[Stored items]
□ □ □ □

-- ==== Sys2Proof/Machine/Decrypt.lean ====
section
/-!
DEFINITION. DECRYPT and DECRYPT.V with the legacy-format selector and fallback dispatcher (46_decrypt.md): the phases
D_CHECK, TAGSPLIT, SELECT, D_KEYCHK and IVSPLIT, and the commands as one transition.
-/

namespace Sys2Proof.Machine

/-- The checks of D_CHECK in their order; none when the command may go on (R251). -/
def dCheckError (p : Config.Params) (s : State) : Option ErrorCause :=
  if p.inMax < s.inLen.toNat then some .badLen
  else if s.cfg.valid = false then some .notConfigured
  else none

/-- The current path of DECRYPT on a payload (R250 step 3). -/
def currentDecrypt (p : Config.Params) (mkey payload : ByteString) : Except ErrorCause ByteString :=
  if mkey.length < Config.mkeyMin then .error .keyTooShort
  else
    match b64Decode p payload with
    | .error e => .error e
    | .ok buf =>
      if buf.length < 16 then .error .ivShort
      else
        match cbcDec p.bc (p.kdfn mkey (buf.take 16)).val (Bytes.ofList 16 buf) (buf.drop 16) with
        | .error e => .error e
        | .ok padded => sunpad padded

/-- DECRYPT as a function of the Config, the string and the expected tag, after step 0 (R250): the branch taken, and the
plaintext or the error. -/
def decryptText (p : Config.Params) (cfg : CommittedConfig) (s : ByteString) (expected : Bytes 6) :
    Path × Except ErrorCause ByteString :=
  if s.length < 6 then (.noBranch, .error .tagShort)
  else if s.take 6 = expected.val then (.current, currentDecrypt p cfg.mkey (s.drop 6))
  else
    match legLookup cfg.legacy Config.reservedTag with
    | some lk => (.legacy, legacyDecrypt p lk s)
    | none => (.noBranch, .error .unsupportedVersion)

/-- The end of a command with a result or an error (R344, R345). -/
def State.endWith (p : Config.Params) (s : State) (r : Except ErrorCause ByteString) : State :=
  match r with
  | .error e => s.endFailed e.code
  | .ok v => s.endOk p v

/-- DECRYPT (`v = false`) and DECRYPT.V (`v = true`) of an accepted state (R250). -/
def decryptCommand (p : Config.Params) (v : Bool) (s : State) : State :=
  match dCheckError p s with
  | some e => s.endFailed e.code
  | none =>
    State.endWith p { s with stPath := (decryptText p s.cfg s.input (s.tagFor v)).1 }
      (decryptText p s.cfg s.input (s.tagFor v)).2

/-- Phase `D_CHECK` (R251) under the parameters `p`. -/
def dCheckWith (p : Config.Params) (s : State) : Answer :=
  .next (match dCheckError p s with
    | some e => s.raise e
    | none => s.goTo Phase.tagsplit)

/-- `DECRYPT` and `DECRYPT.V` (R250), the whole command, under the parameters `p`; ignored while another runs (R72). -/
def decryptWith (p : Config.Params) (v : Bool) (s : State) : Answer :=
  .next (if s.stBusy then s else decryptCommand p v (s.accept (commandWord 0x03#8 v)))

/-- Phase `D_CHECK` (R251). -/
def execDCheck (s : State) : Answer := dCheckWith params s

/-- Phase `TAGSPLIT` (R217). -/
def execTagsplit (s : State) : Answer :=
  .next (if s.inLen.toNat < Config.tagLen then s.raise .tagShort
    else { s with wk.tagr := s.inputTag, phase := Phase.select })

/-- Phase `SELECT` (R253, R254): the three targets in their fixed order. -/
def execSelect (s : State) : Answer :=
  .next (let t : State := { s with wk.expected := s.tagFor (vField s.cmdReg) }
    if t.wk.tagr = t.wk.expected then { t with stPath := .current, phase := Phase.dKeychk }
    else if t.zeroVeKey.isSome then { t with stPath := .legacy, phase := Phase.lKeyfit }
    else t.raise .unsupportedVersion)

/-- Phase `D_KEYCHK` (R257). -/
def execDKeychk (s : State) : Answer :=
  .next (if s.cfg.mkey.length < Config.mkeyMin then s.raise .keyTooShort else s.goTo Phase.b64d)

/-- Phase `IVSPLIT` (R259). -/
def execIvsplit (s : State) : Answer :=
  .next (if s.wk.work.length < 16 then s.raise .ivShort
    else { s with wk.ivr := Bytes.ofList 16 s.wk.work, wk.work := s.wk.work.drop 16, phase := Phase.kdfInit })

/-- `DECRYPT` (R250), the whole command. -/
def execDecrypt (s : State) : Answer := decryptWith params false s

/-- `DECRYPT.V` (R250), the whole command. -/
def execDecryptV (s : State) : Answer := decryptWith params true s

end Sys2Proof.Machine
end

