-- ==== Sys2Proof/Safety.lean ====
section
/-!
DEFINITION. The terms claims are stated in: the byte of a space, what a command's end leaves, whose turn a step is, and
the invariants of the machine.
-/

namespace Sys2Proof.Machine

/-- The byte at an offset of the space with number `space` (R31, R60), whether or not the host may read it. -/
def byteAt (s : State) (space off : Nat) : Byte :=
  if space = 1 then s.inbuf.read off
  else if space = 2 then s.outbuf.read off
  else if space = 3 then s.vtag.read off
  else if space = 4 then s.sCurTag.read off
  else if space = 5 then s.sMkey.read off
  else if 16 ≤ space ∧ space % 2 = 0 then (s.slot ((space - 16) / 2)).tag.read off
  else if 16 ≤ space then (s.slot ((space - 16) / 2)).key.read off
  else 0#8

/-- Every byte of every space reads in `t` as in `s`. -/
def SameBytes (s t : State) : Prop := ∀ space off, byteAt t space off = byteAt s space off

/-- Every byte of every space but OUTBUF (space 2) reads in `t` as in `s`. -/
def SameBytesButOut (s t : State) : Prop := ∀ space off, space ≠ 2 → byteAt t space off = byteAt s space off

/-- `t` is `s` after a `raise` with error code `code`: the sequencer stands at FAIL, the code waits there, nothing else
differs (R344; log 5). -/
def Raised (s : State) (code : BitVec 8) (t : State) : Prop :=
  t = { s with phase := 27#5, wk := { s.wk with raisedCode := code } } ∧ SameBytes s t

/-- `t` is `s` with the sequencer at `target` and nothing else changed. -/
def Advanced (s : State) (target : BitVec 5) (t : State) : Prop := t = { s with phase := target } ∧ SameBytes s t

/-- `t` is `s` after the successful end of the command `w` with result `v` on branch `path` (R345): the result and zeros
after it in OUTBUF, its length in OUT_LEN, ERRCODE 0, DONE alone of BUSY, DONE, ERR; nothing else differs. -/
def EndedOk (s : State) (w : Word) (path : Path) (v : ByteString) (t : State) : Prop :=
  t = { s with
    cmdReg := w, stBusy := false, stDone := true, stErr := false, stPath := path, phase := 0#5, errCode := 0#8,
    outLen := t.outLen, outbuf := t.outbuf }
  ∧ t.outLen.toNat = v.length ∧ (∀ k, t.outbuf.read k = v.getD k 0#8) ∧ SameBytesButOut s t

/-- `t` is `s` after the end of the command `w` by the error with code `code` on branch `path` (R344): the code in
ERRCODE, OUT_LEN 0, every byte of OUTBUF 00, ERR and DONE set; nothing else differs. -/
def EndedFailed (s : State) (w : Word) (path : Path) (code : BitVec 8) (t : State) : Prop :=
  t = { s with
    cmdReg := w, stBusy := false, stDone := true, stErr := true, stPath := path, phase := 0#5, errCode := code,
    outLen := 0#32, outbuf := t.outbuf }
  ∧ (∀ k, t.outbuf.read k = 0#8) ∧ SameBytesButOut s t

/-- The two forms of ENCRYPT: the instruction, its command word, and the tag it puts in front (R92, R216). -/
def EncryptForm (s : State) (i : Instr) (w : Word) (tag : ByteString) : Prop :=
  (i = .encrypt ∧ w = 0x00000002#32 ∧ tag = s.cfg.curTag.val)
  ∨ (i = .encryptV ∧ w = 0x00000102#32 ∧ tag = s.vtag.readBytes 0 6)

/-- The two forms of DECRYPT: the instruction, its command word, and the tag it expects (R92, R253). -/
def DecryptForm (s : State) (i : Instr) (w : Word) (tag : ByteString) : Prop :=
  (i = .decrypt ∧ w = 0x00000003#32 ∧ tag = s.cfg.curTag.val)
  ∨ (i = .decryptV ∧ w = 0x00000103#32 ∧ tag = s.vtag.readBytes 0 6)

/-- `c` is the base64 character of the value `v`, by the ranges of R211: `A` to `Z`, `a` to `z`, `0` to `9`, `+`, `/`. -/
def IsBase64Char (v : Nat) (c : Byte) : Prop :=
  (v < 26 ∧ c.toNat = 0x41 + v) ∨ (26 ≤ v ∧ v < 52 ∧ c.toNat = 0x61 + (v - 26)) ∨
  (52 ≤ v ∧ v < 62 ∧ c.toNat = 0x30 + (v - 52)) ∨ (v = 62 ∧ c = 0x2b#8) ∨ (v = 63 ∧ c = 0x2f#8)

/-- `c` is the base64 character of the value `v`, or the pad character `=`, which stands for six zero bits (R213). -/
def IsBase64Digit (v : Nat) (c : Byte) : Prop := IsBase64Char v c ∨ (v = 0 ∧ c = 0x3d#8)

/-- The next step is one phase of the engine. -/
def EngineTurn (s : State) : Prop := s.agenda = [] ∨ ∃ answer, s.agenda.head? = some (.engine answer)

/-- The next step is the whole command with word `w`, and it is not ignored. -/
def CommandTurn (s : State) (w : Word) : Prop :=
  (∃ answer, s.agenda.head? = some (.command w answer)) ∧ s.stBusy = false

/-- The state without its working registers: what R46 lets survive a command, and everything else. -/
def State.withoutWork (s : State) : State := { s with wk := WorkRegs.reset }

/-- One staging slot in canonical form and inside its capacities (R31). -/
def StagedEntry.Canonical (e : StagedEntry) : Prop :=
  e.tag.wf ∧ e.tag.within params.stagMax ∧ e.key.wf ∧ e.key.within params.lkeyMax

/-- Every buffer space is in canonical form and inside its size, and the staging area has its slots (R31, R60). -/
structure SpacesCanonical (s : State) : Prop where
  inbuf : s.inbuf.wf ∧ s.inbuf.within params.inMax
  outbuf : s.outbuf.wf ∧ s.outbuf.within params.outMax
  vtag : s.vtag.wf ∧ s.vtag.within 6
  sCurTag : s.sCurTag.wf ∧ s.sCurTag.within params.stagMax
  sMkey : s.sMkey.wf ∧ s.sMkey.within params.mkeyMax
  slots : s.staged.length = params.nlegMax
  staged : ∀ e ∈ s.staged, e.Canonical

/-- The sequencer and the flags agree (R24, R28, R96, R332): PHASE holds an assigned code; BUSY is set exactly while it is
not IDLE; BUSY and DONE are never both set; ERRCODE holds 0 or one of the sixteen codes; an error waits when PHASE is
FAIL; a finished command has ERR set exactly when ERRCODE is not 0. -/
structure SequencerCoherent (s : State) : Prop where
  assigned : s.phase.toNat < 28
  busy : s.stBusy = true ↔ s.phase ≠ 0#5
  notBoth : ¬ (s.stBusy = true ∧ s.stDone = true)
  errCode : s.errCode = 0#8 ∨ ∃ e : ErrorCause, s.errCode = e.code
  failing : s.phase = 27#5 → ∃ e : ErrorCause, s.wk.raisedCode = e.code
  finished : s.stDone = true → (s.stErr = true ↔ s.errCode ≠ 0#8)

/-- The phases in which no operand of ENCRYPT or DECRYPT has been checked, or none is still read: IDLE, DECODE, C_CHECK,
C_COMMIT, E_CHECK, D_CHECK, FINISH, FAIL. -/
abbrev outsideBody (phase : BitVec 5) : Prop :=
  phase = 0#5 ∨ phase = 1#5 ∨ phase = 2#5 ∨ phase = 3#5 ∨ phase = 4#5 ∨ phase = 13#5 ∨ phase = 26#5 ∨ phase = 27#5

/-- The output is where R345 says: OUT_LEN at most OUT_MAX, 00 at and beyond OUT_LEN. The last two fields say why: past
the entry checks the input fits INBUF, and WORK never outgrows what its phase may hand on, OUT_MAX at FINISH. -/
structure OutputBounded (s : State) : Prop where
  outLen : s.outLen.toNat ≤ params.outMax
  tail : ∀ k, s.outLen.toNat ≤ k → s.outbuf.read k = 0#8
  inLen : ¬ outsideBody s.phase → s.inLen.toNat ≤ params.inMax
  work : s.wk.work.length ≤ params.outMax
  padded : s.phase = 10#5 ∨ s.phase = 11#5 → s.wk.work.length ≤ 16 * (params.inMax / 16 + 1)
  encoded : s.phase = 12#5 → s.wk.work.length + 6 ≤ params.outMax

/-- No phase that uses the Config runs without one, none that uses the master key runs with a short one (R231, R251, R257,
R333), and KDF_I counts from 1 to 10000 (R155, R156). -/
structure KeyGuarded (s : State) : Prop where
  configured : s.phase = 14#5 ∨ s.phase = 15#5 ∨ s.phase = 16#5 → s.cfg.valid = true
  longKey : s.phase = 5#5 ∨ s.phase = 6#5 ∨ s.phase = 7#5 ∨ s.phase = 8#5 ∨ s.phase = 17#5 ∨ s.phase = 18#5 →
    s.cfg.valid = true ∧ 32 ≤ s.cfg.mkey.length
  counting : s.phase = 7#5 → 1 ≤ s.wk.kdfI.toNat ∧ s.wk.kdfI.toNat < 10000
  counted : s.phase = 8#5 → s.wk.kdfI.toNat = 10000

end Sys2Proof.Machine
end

□ □ □ □

*WORK REQUEST*
The count of lines in the records above holding the word "drop" should be reported as a number, with nothing added.

*RESPONSE TO THE TASK*
3